Он ощутил себя бесконечно потерянным и несчастным. Уверенности в завтрашнем дне не было. Только вопрос: какое оно будет, дно? Вот ведь
Захотелось позвонить Марку в недосягаемую отныне Америку, чьи иммиграционные законы он нарушил, лишившись права на въезд. Но что толку звонить Марку? Вдруг его уже отловили? Тогда он будет дудеть в дуду врагов. И сдаст его, Жукова, источника своих бед, имея на то все основания.
В немалой степени удручало и то, что заложниками ситуации теперь поневоле стали мать и отец. В размене их голов на собственную Юра бы торговаться не стал, хотя трепетно и наивно надеялся, что жизнью родителей его шантажировать не будут. А будут, - что ж, решил обреченно, сдамся, пойду под нож…
Мысль о том, чтобы поехать на Лубянку, сдав туда материалы, он сразу же отмел. Никогда не соприкасавшись с госбезопасностью, он, тем не менее, ни на толику ей не верил, как и миллионы его сограждан, убежденных в двуличии, подлости и жестокости данного ведомства. Неотмеченный ни умом, ни способностью к анализу, Юра ориентировался на очевидные факты: коли, эталоном в стране служит доллар, коли НАТО стоит у границ, а финансовый фонд страны находится в американских банках, что проку идти к властям? С тем же успехом он мог бы придти в ЦРУ или в госдепартамент, не тратясь на дорогу в Москву.

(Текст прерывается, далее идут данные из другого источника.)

-- ==== Sys2Proof/Laws/KeepNet.lean ====
section
/-!
SUPPORT. Memory stays in its canonical form under every function of Machine/Net.lean: one lemma each.
-/

namespace Sys2Proof.Machine

@[simp] theorem State.notePath_wf (s : State) (cid : Nat) (pa : Nat) (hs : s.mem.wf = true) : (State.notePath s cid pa).mem.wf = true := by simp [State.notePath, *]

@[simp] theorem failIn_wf (s : State) (gid : Nat) (m : Mask) (f : FailRec → FailRec) (hs : s.mem.wf = true) : (failIn s gid m f).mem.wf = true := by simp [failIn, *]

@[simp] theorem chargeGroup_wf (s : State) (gid : Nat) (m : Mask) (unit : Half) (pois : Bool) (dead : Bool) (hs : s.mem.wf = true) : (chargeGroup s gid m unit pois dead).mem.wf = true := by simp [chargeGroup, *]

@[simp] theorem chargeSlots_wf (s : State) (cid : Nat) (p : Payer) (unit : Half) (pois : Bool) (dead : Bool) (hs : s.mem.wf = true) : (chargeSlots s cid p unit pois dead).mem.wf = true := by
  first | simp only [chargeSlots] | unfold chargeSlots
  repeat' (first
    | with_reducible assumption
    | with_reducible refine ite_wf ?_ ?_
    | with_reducible refine ite_wf1 ?_ ?_
    | with_reducible refine ite_wf2 ?_ ?_
    | with_reducible refine ite_wf22 ?_ ?_
    | with_reducible refine foldl_wf _ _ _ (fun _ _ _ => ?_) ?_
    | with_reducible refine foldl_wf1 _ _ _ (fun _ _ _ => ?_) ?_
    | with_reducible refine foldl_wf2 _ _ _ (fun _ _ _ => ?_) ?_
    | with_reducible refine foldl_wf22 _ _ _ (fun _ _ _ => ?_) ?_
    | (simp +contextual (maxDischargeDepth := 40) [*]; done)
    | dsimp only
    | split)

@[simp] theorem sendWrite_wf (s : State) (cid : Nat) (pa : Nat) (p : Payer) (w : Memory → Memory) (hs : s.mem.wf = true) (hw : ∀ m0, m0.wf = true → (w m0).wf = true) : (sendWrite s cid pa p w).mem.wf = true := by
  unfold sendWrite
  repeat' (first | with_reducible refine ite_wf ?_ ?_ | split | (simp +contextual (maxDischargeDepth := 40) [*]; done))

end Sys2Proof.Machine
end

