-- ==== Sys2Proof/Laws/KeepTeams.lean ====
section
/-!
SUPPORT. Memory stays in its canonical form under every function of Machine/Teams.lean: one lemma each.
-/

namespace Sys2Proof.Machine

@[simp] theorem State.modGroup_wf (s : State) (gid : Nat) (f : Group → Group) (hs : s.mem.wf = true) : (State.modGroup s gid f).mem.wf = true := by simp [State.modGroup, *]

@[simp] theorem State.modCore_wf (s : State) (cid : Nat) (f : Core → Core) (hs : s.mem.wf = true) : (State.modCore s cid f).mem.wf = true := by simp [State.modCore, *]

@[simp] theorem State.modTeam_wf (s : State) (tid : Nat) (f : Team → Team) (hs : s.mem.wf = true) : (State.modTeam s tid f).mem.wf = true := by simp [State.modTeam, *]

@[simp] theorem State.modDie_wf (s : State) (d : Nat) (f : Die → Die) (hs : s.mem.wf = true) : (State.modDie s d f).mem.wf = true := by simp [State.modDie, *]

@[simp] theorem State.freeVal_wf (s : State) (hs : s.mem.wf = true) : (State.freeVal s).2.mem.wf = true := by simp [State.freeVal, *]

@[simp] theorem State.logErr_wf (s : State) (d : Nat) (fw : W32) (unit : Half) (addr : W64) (hs : s.mem.wf = true) : (State.logErr s d fw unit addr).mem.wf = true := by simp [State.logErr, *]

end Sys2Proof.Machine
end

И сейчас, упорным скребком счищая наросты ржи с исторического ствола, Жуков, не лишенный философского воззрения на вещи, подумывал, что в мировых верхах определенно происходит какой-то сложнейший заговор, провоцирующий гигантские и неисповедимые процессы, что, переплетаясь, как отводы канализации мегаполиса, выплескиваются то народными волнениями, то столкновениями государств, а то и этническими миграциями. В результате же страдает простой и бесхитростный человек. Такой, как он, Юра Жуков.
Природа ассоциативного ряда его умозаключений происходила от событий, несомненно, прошедшего дня.
АБУ КАМИЛЬ. ДО 11.09.2001 г.
– Повторяю еще раз: недопустима никакая лишняя информация и всякого рода импровизации, - говорил Дик, вышагивая по комнате и невидяще глядя в пространство перед собой.
– Никакой игры. Все должно быть естественно. Слова, переживания, реакции… Придумывать ничего не стоит, жизнь уже все придумала за тебя.